Но утром, когда Юстас показал ей всю территорию, Валери начала понимать, чем ему так понравилось это место. Пока там не было ничего, кроме густого леса, но Юстас уже распланировал свой персональный мирок площадью 107 акров: здесь будет мост; здесь – палаточный лагерь; вот тут прекрасное место для выпаса лошадей, а здесь можно поставить сарай; здесь будут домики для гостей, а в один прекрасный день он купит землю по ту сторону хребта, и они засадят ее гречихой…
Он видел всё это как наяву. И описывал так красочно, что и она начала видеть.
Земля стоила почти восемьдесят тысяч долларов. У Юстаса были кое-какие накопления, но восемьдесят тысяч… Ни один банкир в мире не удостоил бы и взгляда парнишку в одежде из оленьих шкур, который живет в вигваме. Так где же современному лесному жителю взять восемьдесят тысяч, когда они нужны, причем срочно? Единственным знакомым Юстаса, у кого имелись такие деньги, был его отец.
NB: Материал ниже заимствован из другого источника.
-- ==== Sys2Proof/Machine/Bitstream.lean ====
section
/-! DEFINITION. The bit writer, the bit reader and the unary codec, and their commands (40_bitstream.md). -/

namespace Sys2Proof.Machine

/-! ### Bits -/

/-- `raw_n(v)`: the n low bits of v, most significant first (30_encoding.md R145). -/
def rawBits : Nat → Nat → List Bool
  | 0, _ => []
  | n + 1, v => v.testBit n :: rawBits n v

/-- The number whose bits are these, first bit most significant. -/
def numberOfBits (bits : List Bool) : Nat := bits.foldl (fun v b => 2 * v + b.toNat) 0

/-- The byte of eight bits, the first in bit 7 (20_memory.md R108). -/
def byteOfBits (bits : List Bool) : Byte := BitVec.ofNat 8 (numberOfBits bits)

/-! ### The writer -/

/-- One bit appended to WBUF; a full byte goes to BOUT (the loop body of 40_bitstream.md R200). -/
def pushBit (b : Bool) (s : State) : State :=
  if s.wbuf.length + 1 = 8 then
    { pushByte (byteOfBits (s.wbuf ++ [b])) s with bytesOut := s.bytesOut + 1, wbuf := [] }
  else { s with wbuf := s.wbuf ++ [b] }

def pushBits : List Bool → State → State
  | [], s => s
  | b :: bs, s => pushBits bs (pushBit b s)

/-- Bits appended and counted in BITS_OUT (40_bitstream.md R200 for an open stream). -/
def emitBits (bits : List Bool) (s : State) : State :=
  { pushBits bits s with bitsOut := s.bitsOut + wordOfNat bits.length }

/-- `WriteBits(n, v)` (40_bitstream.md R200). -/
def writeBits (n v : Nat) : Op Unit := do
  let s ← Op.get
  require (s.closed = false) .ioSink 0
  Op.modify (emitBits (rawBits n v))

/-- `Flush()` (40_bitstream.md R202). -/
def flush : Op Unit := do
  let s ← Op.get
  if 0 < s.wcnt then writeBits (8 - s.wcnt) 0 else pure ()

/-- `WriteBits(8, 0)` so many times. -/
def writeZeroBytes : Nat → Op Unit
  | 0 => pure ()
  | n + 1 => do
    writeBits 8 0
    writeZeroBytes n

/-- How many bytes bring `bytes` to a multiple of `b`. -/
def padCount (b bytes : Nat) : Nat := (b - bytes % b) % b

/-- `PadWord(B)` (40_bitstream.md R204). -/
def padWord (b : Nat) : Op Unit := do
  flush
  let s ← Op.get
  writeZeroBytes (padCount b s.bytesOut)

/-- `Close()` (40_bitstream.md R205). -/
def close : Op Unit := do
  flush
  Op.modify fun s => { s with closed := true }

/-- `UnaryWrite(u)` (40_bitstream.md R206). -/
def unaryWrite : Nat → Op Unit
  | 0 => writeBits 1 1
  | u + 1 => do
    writeBits 1 0
    unaryWrite u

/-! ### The reader -/

/-- One bit of the input: the next of RBUF, or the first of a byte taken from BIN; `eof` when both are empty (the loop body of
40_bitstream.md R201). -/
def readBit (eof : Raise) : Op Bool := fun s =>
  match s.rbuf, s.bin with
  | b :: rest, _ => .ok b { s with rbuf := rest, bitsIn := s.bitsIn + 1 }
  | [], byte :: more => .ok (byte.getLsbD 7) { s with rbuf := rawBits 7 byte.toNat, bin := more, bitsIn := s.bitsIn + 1 }
  | [], [] => .error eof s

/-- The loop of `ReadBits`: n more bits below the value read so far. -/
def readBitsFrom (eof : Raise) : Nat → Nat → Op Nat
  | 0, v => pure v
  | n + 1, v => do
    let b ← readBit eof
    readBitsFrom eof n (2 * v + b.toNat)

/-- `ReadBits(n)` with the error of an empty BIN (40_bitstream.md R201; `eofBin` outside a header, 46_header.md R481 inside). -/
def readBitsOr (eof : Raise) (n : Nat) : Op Nat := readBitsFrom eof n 0

/-- `ReadBits(n)` outside a header. -/
def readBits (n : Nat) : Op Nat := readBitsOr eosBin n

/-- `Align()` (40_bitstream.md R203). -/
def alignReader (s : State) : State := { s with bitsIn := s.bitsIn + wordOfNat s.rcnt, rbuf := [] }

/-- The loop of `UnaryRead`: `n` zeros read, `left` more allowed. -/
def unaryReadFrom (err : Raise) : Nat → Nat → Op Nat
  | 0, n => do
    let b ← readBit eosBin
    if b then pure n else raise err.kind err.info
  | left + 1, n => do
    let b ← readBit eosBin
    if b then pure n else unaryReadFrom err left (n + 1)

/-- `UnaryRead(cap, err)` (40_bitstream.md R207). -/
def unaryRead (cap : Nat) (err : Raise) : Op Nat := unaryReadFrom err cap 0

/-- The error of an overlong unary codeword (60_exceptions.md R620). -/
def badUnary : Raise := ⟨.formatUnary, 0⟩

/-- `UnaryRead` of a caller that gives no cap (40_bitstream.md R207). -/
def unaryReadWord : Op Nat := unaryRead (2 ^ 32 - 1) badUnary

/-! ### Commands -/

/-- BS_WRITE (40_bitstream.md R210). -/
def bodyBsWrite : Op Unit := do
  let n ← bitCountOperand
  let s ← Op.get
  writeBits n s.arg1.toNat

def execBsWrite (s : State) : Host.Outcome State Fault Refusal := runCommand .bsWrite bodyBsWrite s

/-- BS_READ (40_bitstream.md R211). -/
def bodyBsRead : Op Unit := do
  let n ← bitCountOperand
  let v ← readBits n
  Op.modify fun s => { s with result := wordOfNat v }

def execBsRead (s : State) : Host.Outcome State Fault Refusal := runCommand .bsRead bodyBsRead s

/-- BS_FLUSH (40_bitstream.md R212). -/
def execBsFlush (s : State) : Host.Outcome State Fault Refusal := runCommand .bsFlush flush s

/-- BS_READ_ALIGN (40_bitstream.md R213). -/
def execBsReadAlign (s : State) : Host.Outcome State Fault Refusal := runCommand .bsReadAlign (Op.modify alignReader) s

/-- BS_PAD_WORD (40_bitstream.md R214). -/
def bodyBsPadWord : Op Unit := do
  let s ← Op.get
  padWord s.cfg.B

def execBsPadWord (s : State) : Host.Outcome State Fault Refusal := runCommand .bsPadWord bodyBsPadWord s

/-- BS_CLOSE (40_bitstream.md R215). -/
def execBsClose (s : State) : Host.Outcome State Fault Refusal := runCommand .bsClose close s

/-- UNARY_WRITE (40_bitstream.md R216). -/
def bodyUnaryWrite : Op Unit := do
  let s ← Op.get
  unaryWrite s.arg0.toNat

def execUnaryWrite (s : State) : Host.Outcome State Fault Refusal := runCommand .unaryWrite bodyUnaryWrite s

/-- UNARY_READ (40_bitstream.md R217). -/
def bodyUnaryRead : Op Unit := do
  let u ← unaryReadWord
  Op.modify fun s => { s with result := wordOfNat u }

def execUnaryRead (s : State) : Host.Outcome State Fault Refusal := runCommand .unaryRead bodyUnaryRead s

end Sys2Proof.Machine
end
Юстас не имел ни малейшего желания просить у того денег. Вообще-то, он не имел ни малейшего желания даже видеться с ним. Отец так и не сказал ему ни одного доброго слова. Никак не отреагировал, узнав, что его «идиот» закончил колледж с отличием. Ни разу не сходил послушать, как Юстас выступает перед целыми залами зачарованных зрителей; отказывался слушать рассказы о нем или смотреть фотографии, сделанные во время его походов; читать газетные и журнальные вырезки о сыне. (Миссис Конвей вырезала статьи про Юстаса из газет и оставляла на кофейном столике на виду у мужа, но тот их даже не касался; он ставил на вырезки стакан или клал поверх свой «Уолл-стрит джорнал», будто их и не видел.) Одним словом, с тех пор, как дети покинули дом, Юстас-старший стал к ним еще более равнодушен.
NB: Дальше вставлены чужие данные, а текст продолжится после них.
/-! ### The reader -/

/-- The fields of the reader taken from `t`, BITS_IN advanced by `n`, all else from `s`. -/
def readerOf (n : Word) (s t : State) : State := { s with rbuf := t.rbuf, bin := t.bin, bitsIn := s.bitsIn + n }

theorem readerOf_trans {m n : Word} {s t u : State} (h : t = readerOf m s t) (k : u = readerOf n t u) :
    u = readerOf (m + n) s u := by
  refine k.trans ((congrArg (fun x => readerOf n x u) h).trans ?_)
  simp [readerOf, BitVec.add_assoc]

theorem taken_refl {s : State} (h : s.rbuf.length < 8) : Taken [] s s := ⟨by simp, List.suffix_refl _, by simp, h⟩

theorem taken_trans {a b : List Bool} {s t u : State} (h : Taken a s t) (k : Taken b t u) : Taken (a ++ b) s u := by
  obtain ⟨h1, h2, h3, h4⟩ := h
  obtain ⟨k1, k2, k3, k4⟩ := k
  refine ⟨?_, k2.trans h2, by rw [h3, k3, List.append_assoc], k4⟩
  have h := readerOf_trans h1 k1
  rwa [← BitVec.ofNat_add, ← List.length_append] at h

/-- One bit: the first of those left, or the error when none is. -/
theorem readBit_ok (eof : Raise) {s : State} {b : Bool} {rest : List Bool} (hr : s.rbuf.length < 8)
    (h : s.inBits = b :: rest) : ∃ t, readBit eof s = .ok b t ∧ Taken [b] s t ∧ t.inBits = rest := by
  cases hrb : s.rbuf with
  | cons c cs =>
    have e : c :: (cs ++ bitsOfBytes s.bin) = b :: rest := by rw [← h, State.inBits, hrb]; rfl
    injection e with e1 e2
    subst e1
    refine ⟨{ s with rbuf := cs, bitsIn := s.bitsIn + 1 }, ?_, ⟨?_, List.suffix_refl _, ?_, ?_⟩, e2⟩
    · simp [readBit, hrb]
    · rfl
    · rw [h, ← e2]; rfl
    · rw [hrb] at hr; simp at hr ⊢; omega
  | nil =>
    cases hbin : s.bin with
    | nil => simp [State.inBits, hrb, hbin, bitsOfBytes] at h
    | cons y ys =>
      have hy : bitsOfByte y = y.getLsbD 7 :: rawBits 7 y.toNat := by rw [bitsOfByte_eq]; rfl
      have e : y.getLsbD 7 :: (rawBits 7 y.toNat ++ bitsOfBytes ys) = b :: rest := by
        rw [← h, State.inBits, hrb, hbin]
        simp [bitsOfBytes, hy]
      injection e with e1 e2
      subst e1
      refine ⟨{ s with rbuf := rawBits 7 y.toNat, bin := ys, bitsIn := s.bitsIn + 1 }, ?_, ⟨?_, ?_, ?_, ?_⟩, e2⟩
      · simp [readBit, hrb, hbin]
      · rfl
      · rw [hbin]; exact List.suffix_cons _ _
      · rw [h, ← e2]; rfl
      · simp

theorem readBit_error (eof : Raise) {s : State} (h : s.inBits = []) : readBit eof s = .error eof s := by
  have hrb : s.rbuf = [] := by
    cases hb : s.rbuf with
    | nil => rfl
    | cons c cs => rw [State.inBits, hb] at h; simp at h
  have hbin : s.bin = [] := by
    cases hb : s.bin with
    | nil => rfl
    | cons c cs =>
      have := congrArg List.length h
      simp [State.inBits, length_bitsOfBytes, hb] at this
  simp [readBit, hrb, hbin]

/-- An operation that, where the input begins with `bits`, consumes them and answers `a`. -/
def Reads {α : Type} (bits : List Bool) (a : α) (x : Op α) : Prop :=
  ∀ (s : State) (rest : List Bool), s.rbuf.length < 8 → s.inBits = bits ++ rest →
    ∃ t, x s = .ok a t ∧ Taken bits s t ∧ t.inBits = rest

theorem reads_pure {α : Type} (a : α) : Reads [] a (pure a : Op α) := fun s _ hr h => ⟨s, rfl, taken_refl hr, h⟩

theorem reads_bind {α β : Type} {l m : List Bool} {a : α} {b : β} {x : Op α} {f : α → Op β} (hx : Reads l a x)
    (hf : Reads m b (f a)) : Reads (l ++ m) b (x >>= f) := by
  intro s rest hr h
  obtain ⟨t, h1, h2, h3⟩ := hx s (m ++ rest) hr (by rw [h, List.append_assoc])
  obtain ⟨u, k1, k2, k3⟩ := hf t rest h2.2.2.2 h3
  exact ⟨u, by rw [bind_ok h1, k1], taken_trans h2 k2, k3⟩

theorem reads_readBit (eof : Raise) (b : Bool) : Reads [b] b (readBit eof) := by
  intro s rest hr h
  exact readBit_ok eof hr h

theorem reads_readBitsFrom (eof : Raise) : ∀ (bits : List Bool) (v : Nat),
    Reads bits (v * 2 ^ bits.length + bitsValue bits) (readBitsFrom eof bits.length v)
  | [], v => by
    have h : v * 2 ^ ([] : List Bool).length + bitsValue [] = v := by simp [bitsValue]
    rw [h]
    exact reads_pure v
  | b :: bs, v => by
    have h := reads_bind (f := fun b => readBitsFrom eof bs.length (2 * v + b.toNat)) (reads_readBit eof b)
      (reads_readBitsFrom eof bs (2 * v + b.toNat))
    have e : (2 * v + b.toNat) * 2 ^ bs.length + bitsValue bs = v * 2 ^ (b :: bs).length + bitsValue (b :: bs) := by
      simp [bitsValue, pow_succ]; ring
    rw [e] at h
    exact h

/-- `ReadBits(n)`: the n first bits as a number. -/
theorem reads_readBitsOr (eof : Raise) {n : Nat} (bits : List Bool) (h : bits.length = n) :
    Reads bits (bitsValue bits) (readBitsOr eof n) := by
  subst h
  simpa [readBitsOr] using reads_readBitsFrom eof bits 0

theorem reads_readBits {n : Nat} (bits : List Bool) (h : bits.length = n) : Reads bits (bitsValue bits) (readBits n) :=
  reads_readBitsOr eosBin bits h

/-- A field of the writer is read back. -/
theorem reads_rawBits (eof : Raise) {n v : Nat} (h : v < 2 ^ n) : Reads (rawBits n v) v (readBitsOr eof n) := by
  have := reads_readBitsOr eof (rawBits n v) (length_rawBits n v)
  rwa [bitsValue_rawBits_of_lt h] at this

/-- `ReadBits(n)` on too little input: what is left is consumed, and the error raised. -/
theorem readBitsFrom_error (eof : Raise) : ∀ (n v : Nat) (s : State), s.rbuf.length < 8 → s.inBits.length < n →
    ∃ t, readBitsFrom eof n v s = .error eof t ∧ Taken s.inBits s t
  | 0, _, _, _, h => absurd h (Nat.not_lt_zero _)
  | n + 1, v, s, hr, h => by
    cases hb : s.inBits with
    | nil =>
      exact ⟨s, by unfold readBitsFrom; rw [bind_error (readBit_error eof hb)], taken_refl hr⟩
    | cons b rest =>
      obtain ⟨t, h1, h2, h3⟩ := readBit_ok eof hr hb
      obtain ⟨u, k1, k2⟩ := readBitsFrom_error eof n (2 * v + b.toNat) t h2.2.2.2 (by rw [h3]; rw [hb] at h; simp at h; omega)
      rw [h3] at k2
      exact ⟨u, by unfold readBitsFrom; rw [bind_ok h1, k1], taken_trans h2 k2⟩

/-- `UnaryRead` of a codeword no longer than the cap allows. -/
theorem reads_unaryReadFrom (err : Raise) : ∀ (u left n : Nat), u ≤ left →
    Reads (unaryCode u) (n + u) (unaryReadFrom err left n)
  | 0, 0, n, _ => by
    have h := reads_bind (reads_readBit eosBin true) (f := fun b => if b then (pure n : Op Nat) else raise err.kind err.info)
      (m := []) (b := n) (by simpa using reads_pure n)
    exact h
  | 0, left + 1, n, _ => by
    have h := reads_bind (reads_readBit eosBin true) (f := fun b => if b then (pure n : Op Nat) else unaryReadFrom err left (n + 1))
      (m := []) (b := n) (by simpa using reads_pure n)
    exact h
  | u + 1, left + 1, n, hu => by
    have ih := reads_unaryReadFrom err u left (n + 1) (by omega)
    have h := reads_bind (reads_readBit eosBin false) (f := fun b => if b then (pure n : Op Nat) else unaryReadFrom err left (n + 1))
      (m := unaryCode u) (b := n + (u + 1)) (by simpa [add_assoc, add_comm, add_left_comm] using ih)
    exact h
  | u + 1, 0, _, hu => absurd hu (by omega)

theorem reads_unaryRead (err : Raise) {u cap : Nat} (h : u ≤ cap) : Reads (unaryCode u) u (unaryRead cap err) := by
  simpa [unaryRead] using reads_unaryReadFrom err u cap 0 h

theorem reads_unaryReadWord {u : Nat} (h : u < 2 ^ 32) : Reads (unaryCode u) u unaryReadWord :=
  reads_unaryRead badUnary (by omega)

theorem reads_collect {α β γ : Type} {g : γ → α} {f : α → Op β} {bits : γ → List Bool} {val : γ → β}
    (h : ∀ c, Reads (bits c) (val c) (f (g c))) : ∀ l : List γ, Reads (l.flatMap bits) (l.map val) (collect (l.map g) f)
  | [] => reads_pure []
  | c :: l => by
    rw [List.flatMap_cons]
    have inner := reads_bind (reads_collect h l) (f := fun bs => (pure (val c :: bs) : Op (List β))) (m := [])
      (reads_pure (val c :: l.map val))
    rw [List.append_nil] at inner
    exact reads_bind (h c) inner

/-- `collect` where the items read may need a condition. -/
theorem reads_collect_of {α β γ : Type} {g : γ → α} {f : α → Op β} {bits : γ → List Bool} {val : γ → β} :
    ∀ l : List γ, (∀ c ∈ l, Reads (bits c) (val c) (f (g c))) → Reads (l.flatMap bits) (l.map val) (collect (l.map g) f)
  | [], _ => reads_pure []
  | c :: l, h => by
    rw [List.flatMap_cons]
    have inner := reads_bind (reads_collect_of l fun d hd => h d (List.mem_cons_of_mem _ hd))
      (f := fun bs => (pure (val c :: bs) : Op (List β))) (m := []) (reads_pure (val c :: l.map val))
    rw [List.append_nil] at inner
    exact reads_bind (h c (List.mem_cons_self ..)) inner

end Sys2Proof.Machine
end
«Жаль, что отец тебе не пишет, – писала мать Юстаса, когда он был еще в колледже, – но у него слишком много дел. В свой день рождения Марта получила от него первое письмо за всё время, и оно было таким ужасным, что она читала его и рыдала».
Юстас с удивлением понимал, что даже теперь, в двадцать пять лет, его по-прежнему преследуют детские обиды. Он думал, что с возрастом, когда его физическое тело покинет родной дом, всё пройдет. Но почему отец по-прежнему способен заставить его плакать? Почему ему по-прежнему снятся сны, от которых он просыпается в четыре утра и «снова ворошит старые воспоминания о несчастье и боли»? Наведавшись в Гастонию на Рождество, Юстас с потрясением обнаружил, что его отец так и остался «самым грубым, самым осуждающим, самым недовольным человеком из всех», кого он знает.
А ведь Юстас пытался помириться со своим отцом. Пытался еще в подростковые годы. Мать всегда поощряла его «наступать на горло собственной песне», чтобы улучшить отношения с Юстасом-старшим.
«Все мои надежды и молитвы о том, чтобы в этом году у тебя и у всех нас дома всё наладилось, – писала она Юстасу перед началом учебы сына в выпускном классе. – Твой отец жаждет от тебя любви, уважения и послушания не меньше, чем ты ждешь любви и уважения от него. Дети обязаны уважать родителей. Мне кажется, одна из главных причин, почему вы не ладите с отцом, заключается в том, что он всегда был для тебя „второй скрипкой“ ты всегда уделял больше внимания и времени мне, полагался на меня в своих нуждах и дарил мне свою любовь. Это началось еще с тех пор, как ты был совсем маленьким, и, поскольку я уделяла тебе слишком много времени и внимания, накапливалось, как снежный ком, и привело к возникновению очень несчастливых отношений. Но пока еще есть надежда, что между тобой и отцом всё наладится, однако ты должен поработать. В юности люди гибче, и они способны менять свое поведение и отношение. Умерь свою гордыню, повинись перед отцом и признай, что в прошлом говорил и делал вещи, вызывавшие его неудовольствие, но отныне будешь стараться угодить ему изо всех сил».
И вот Юстас с двенадцати лет начал писать отцу письма. Он знал, что отец считает себя талантливым в общении человеком, и надеялся, что сможет улучшить с ним отношения, если правильно выразит свою мысль. Он неделями корпел над этими письмами, пытаясь найти самые уважительные слова и подойти к разговору как взрослый со взрослым. Он писал, что понимает всю сложность их отношений, и говорил, что приложит все силы, чтобы их исправить. Возможно, кто-нибудь мог бы помочь им поговорить? Юстас извинялся перед отцом за то, что разочаровал его: если бы у них получилось обсудить проблему, не повышая голоса, то он изменил бы свое поведение и наконец угодил отцу.